I some time ago got a very helpfull advice from a fellow orchidist: spray the plants with a solution of 1 ltr water, 1 tbs (clear) dishwashing liquid and 15-20 ml paraffin oil (normally used for lamps or for lightening grill coals). This is as efficient a mean as it is cheap...both for treating mealy bugs, scale and mite infestations. Actually working far better than the former, now prohibited remedies!
And I've since learned that a combination of 100% Dragon blood (Croton lechleri) and cinnamon powder can help so that rot doesn't get completely out of hands. Both unfortunately too late to save my premium parishii!

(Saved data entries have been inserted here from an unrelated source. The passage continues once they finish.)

theorem Whole.frameJudge (s : Whole True [] c) : Whole True [] (frameJudge c) := by
  unfold Chip.frameJudge
  split
  · rename_i f hf
    have hf : c.link.finishing = some f := by
      unfold readyFrame at hf
      split at hf
      · simp at hf
      · exact hf
    have hu : c.linkUp = true := by
      cases h : c.linkUp
      · have := (s.rx trivial h).2; rw [hf] at this; simp at this
      · rfl
    have s1 : Whole True f.blocks (c.modLink (fun l => { l with finishing := none })) := by
      refine s.pool ⟨fun _ => rfl, fun _ => rfl, rfl, rfl, rfl, rfl, fun _ _ h => h⟩ (fun b => ?_)
        (fun h => by rw [hu] at h; simp at h)
      simp only [Link.held, modLink, finBlocks, hf, List.count_nil]
      omega
    exact s1.judgeFrame hu
  · exact s

end Sys2Proof.Machine.Chip
end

Well, one day when I retire from the mental health services, I might put up shop as Orchid Grief Counsellor, and I'm sure that my loosing this particular plant and the others that followed suite, would then come in handy as valuable experiences!


----------



## jokerpass (Jun 11, 2020)

So jealous... both are beautiful....my Paph rothschildianum have another 3 years to go I think before it will bloom.
Paph parishii is m all time favourite Paphs, hard to find and hard to grow. I had 2 Paph parishii, I only have 1 now, still have a long way to go.
It is good to know that Paph parishii can be grown well and bloom well on a windowsill at a relatively warm temp. Do you dry Paph parishii out between each watering? I killed my first Paph parishii (which probably would have bloomed within 12 months) close to 10 years ago, when I watered a little bit too much in September.


----------



## Guldal (Jun 12, 2020)

GuRu said:


> Jens, I assume the Paph. parishii is the plant you lost by your 'special treatment'. The loss of this plant must have been a great shock. But live goes on and hopefully the Paph. rothschildianum is still 'alive and kicking'.



Thank you for your commiserations, Rudolf!


----------



## Marco (Jun 12, 2020)

Fantastic display on the parishii. 

I also love the roth. 

I wish i had space for a nice paph multi or two


----------